TO DO
When you reach the line in the data below that contains "s.sec.st != .selftest then s", please start repeating lines exactly, and stop after the line that contains "10 s run (R479). -/", repeating nothing else.

Stored data
↓↓↓
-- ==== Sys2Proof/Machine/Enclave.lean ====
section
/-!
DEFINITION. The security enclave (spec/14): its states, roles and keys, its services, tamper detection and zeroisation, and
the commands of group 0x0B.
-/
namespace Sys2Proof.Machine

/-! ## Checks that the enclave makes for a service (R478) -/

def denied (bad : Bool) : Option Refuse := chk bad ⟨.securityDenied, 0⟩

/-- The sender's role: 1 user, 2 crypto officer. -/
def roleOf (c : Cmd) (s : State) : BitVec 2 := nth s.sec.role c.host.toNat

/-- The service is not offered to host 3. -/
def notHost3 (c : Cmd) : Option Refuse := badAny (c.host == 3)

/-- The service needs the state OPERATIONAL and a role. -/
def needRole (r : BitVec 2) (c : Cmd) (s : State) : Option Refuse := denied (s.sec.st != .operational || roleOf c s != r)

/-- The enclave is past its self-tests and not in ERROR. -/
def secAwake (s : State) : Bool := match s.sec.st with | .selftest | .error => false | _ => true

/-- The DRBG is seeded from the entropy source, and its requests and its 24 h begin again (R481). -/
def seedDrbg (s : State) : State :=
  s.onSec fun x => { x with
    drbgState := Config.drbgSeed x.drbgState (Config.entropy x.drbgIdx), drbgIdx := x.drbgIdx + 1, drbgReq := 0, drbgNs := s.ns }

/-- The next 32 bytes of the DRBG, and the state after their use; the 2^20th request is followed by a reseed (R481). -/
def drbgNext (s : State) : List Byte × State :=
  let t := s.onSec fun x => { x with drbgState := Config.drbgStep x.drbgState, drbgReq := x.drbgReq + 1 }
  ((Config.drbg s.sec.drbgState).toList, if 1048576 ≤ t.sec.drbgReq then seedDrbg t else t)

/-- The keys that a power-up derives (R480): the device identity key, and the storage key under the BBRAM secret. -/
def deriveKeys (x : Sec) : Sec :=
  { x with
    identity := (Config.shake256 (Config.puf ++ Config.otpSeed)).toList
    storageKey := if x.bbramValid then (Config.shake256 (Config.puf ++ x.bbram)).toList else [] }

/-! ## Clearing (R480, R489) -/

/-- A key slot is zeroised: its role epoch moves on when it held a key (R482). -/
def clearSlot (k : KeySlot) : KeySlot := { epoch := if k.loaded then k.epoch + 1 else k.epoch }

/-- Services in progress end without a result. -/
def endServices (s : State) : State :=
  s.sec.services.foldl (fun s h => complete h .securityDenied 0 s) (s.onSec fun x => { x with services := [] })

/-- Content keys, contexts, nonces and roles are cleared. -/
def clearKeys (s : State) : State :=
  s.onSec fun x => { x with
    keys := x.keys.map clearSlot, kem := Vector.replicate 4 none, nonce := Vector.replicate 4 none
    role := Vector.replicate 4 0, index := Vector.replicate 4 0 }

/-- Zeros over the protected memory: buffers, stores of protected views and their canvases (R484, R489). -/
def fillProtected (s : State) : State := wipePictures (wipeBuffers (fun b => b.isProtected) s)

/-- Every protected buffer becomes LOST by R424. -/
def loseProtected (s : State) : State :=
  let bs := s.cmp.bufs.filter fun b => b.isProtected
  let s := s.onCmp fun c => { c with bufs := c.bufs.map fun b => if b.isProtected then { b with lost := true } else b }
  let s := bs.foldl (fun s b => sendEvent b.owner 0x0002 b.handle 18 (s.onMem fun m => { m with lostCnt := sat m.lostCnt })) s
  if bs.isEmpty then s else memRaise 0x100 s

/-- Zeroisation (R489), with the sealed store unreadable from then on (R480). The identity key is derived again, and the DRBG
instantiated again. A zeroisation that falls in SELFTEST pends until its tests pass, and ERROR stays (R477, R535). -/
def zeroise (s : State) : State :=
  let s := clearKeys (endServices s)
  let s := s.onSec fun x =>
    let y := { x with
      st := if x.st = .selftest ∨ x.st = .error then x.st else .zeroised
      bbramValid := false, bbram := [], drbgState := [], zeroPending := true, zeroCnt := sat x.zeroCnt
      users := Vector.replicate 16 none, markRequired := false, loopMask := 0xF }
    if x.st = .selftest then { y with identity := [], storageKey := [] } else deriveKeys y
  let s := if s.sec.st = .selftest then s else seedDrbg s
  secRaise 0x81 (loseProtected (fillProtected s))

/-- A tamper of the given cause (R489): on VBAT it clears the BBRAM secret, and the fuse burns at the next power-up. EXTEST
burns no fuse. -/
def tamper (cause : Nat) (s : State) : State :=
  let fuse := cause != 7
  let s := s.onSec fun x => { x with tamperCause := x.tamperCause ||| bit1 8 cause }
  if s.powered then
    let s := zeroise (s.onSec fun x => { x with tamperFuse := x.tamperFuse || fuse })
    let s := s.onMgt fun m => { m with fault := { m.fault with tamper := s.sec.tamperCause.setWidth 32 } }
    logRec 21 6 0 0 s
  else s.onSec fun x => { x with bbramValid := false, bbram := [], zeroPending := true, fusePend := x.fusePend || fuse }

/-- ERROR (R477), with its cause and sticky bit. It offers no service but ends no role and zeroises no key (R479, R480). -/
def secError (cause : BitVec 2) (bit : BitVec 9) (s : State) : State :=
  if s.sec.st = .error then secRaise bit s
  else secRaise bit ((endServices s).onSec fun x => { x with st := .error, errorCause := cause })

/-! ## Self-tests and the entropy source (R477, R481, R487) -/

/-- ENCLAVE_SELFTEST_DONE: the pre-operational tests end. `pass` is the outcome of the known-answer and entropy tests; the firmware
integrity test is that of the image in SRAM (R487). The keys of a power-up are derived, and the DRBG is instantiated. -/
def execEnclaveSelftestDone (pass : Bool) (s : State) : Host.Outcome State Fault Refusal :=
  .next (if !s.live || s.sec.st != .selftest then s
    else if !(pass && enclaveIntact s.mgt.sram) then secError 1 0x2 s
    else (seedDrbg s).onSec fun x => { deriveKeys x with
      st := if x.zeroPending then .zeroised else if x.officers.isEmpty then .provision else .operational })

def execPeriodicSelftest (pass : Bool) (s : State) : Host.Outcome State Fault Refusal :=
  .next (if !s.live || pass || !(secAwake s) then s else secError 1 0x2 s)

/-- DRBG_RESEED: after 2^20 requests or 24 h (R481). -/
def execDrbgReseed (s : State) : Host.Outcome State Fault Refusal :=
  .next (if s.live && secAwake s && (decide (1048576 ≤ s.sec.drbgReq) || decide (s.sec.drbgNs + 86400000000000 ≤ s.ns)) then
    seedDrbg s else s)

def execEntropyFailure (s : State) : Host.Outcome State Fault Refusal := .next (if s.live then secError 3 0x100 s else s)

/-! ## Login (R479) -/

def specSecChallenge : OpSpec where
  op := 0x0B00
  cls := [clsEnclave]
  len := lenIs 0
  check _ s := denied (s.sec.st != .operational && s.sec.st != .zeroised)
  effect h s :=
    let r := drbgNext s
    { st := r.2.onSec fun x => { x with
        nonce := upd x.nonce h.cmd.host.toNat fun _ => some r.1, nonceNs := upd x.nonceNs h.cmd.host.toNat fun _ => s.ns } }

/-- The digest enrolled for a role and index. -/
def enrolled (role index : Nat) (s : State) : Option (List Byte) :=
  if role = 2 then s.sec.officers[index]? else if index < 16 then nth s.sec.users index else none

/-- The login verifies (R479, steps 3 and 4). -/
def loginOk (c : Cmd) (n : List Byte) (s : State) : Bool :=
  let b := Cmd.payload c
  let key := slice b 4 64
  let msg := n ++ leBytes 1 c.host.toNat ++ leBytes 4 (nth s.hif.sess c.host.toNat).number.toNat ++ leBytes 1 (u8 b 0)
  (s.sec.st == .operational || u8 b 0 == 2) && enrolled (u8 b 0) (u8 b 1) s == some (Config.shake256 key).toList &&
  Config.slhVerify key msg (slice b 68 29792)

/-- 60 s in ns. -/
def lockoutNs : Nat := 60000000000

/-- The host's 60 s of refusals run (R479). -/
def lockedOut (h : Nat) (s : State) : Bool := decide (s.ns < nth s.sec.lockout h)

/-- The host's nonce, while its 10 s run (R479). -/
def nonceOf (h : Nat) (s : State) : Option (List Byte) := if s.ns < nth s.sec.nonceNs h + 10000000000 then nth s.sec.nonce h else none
↑↑↑
EXERCISE ANSWER
  .next (if !s.live || s.sec.st != .selftest then s
    else if !(pass && enclaveIntact s.mgt.sram) then secError 1 0x2 s
    else (seedDrbg s).onSec fun x => { deriveKeys x with
      st := if x.zeroPending then .zeroised else if x.officers.isEmpty then .provision else .operational })

def execPeriodicSelftest (pass : Bool) (s : State) : Host.Outcome State Fault Refusal :=
  .next (if !s.live || pass || !(secAwake s) then s else secError 1 0x2 s)

/-- DRBG_RESEED: after 2^20 requests or 24 h (R481). -/
def execDrbgReseed (s : State) : Host.Outcome State Fault Refusal :=
  .next (if s.live && secAwake s && (decide (1048576 ≤ s.sec.drbgReq) || decide (s.sec.drbgNs + 86400000000000 ≤ s.ns)) then
    seedDrbg s else s)

def execEntropyFailure (s : State) : Host.Outcome State Fault Refusal := .next (if s.live then secError 3 0x100 s else s)

/-! ## Login (R479) -/

def specSecChallenge : OpSpec where
  op := 0x0B00
  cls := [clsEnclave]
  len := lenIs 0
  check _ s := denied (s.sec.st != .operational && s.sec.st != .zeroised)
  effect h s :=
    let r := drbgNext s
    { st := r.2.onSec fun x => { x with
        nonce := upd x.nonce h.cmd.host.toNat fun _ => some r.1, nonceNs := upd x.nonceNs h.cmd.host.toNat fun _ => s.ns } }

/-- The digest enrolled for a role and index. -/
def enrolled (role index : Nat) (s : State) : Option (List Byte) :=
  if role = 2 then s.sec.officers[index]? else if index < 16 then nth s.sec.users index else none

/-- The login verifies (R479, steps 3 and 4). -/
def loginOk (c : Cmd) (n : List Byte) (s : State) : Bool :=
  let b := Cmd.payload c
  let key := slice b 4 64
  let msg := n ++ leBytes 1 c.host.toNat ++ leBytes 4 (nth s.hif.sess c.host.toNat).number.toNat ++ leBytes 1 (u8 b 0)
  (s.sec.st == .operational || u8 b 0 == 2) && enrolled (u8 b 0) (u8 b 1) s == some (Config.shake256 key).toList &&
  Config.slhVerify key msg (slice b 68 29792)

/-- 60 s in ns. -/
def lockoutNs : Nat := 60000000000

/-- The host's 60 s of refusals run (R479). -/
def lockedOut (h : Nat) (s : State) : Bool := decide (s.ns < nth s.sec.lockout h)

/-- The host's nonce, while its 10 s run (R479). -/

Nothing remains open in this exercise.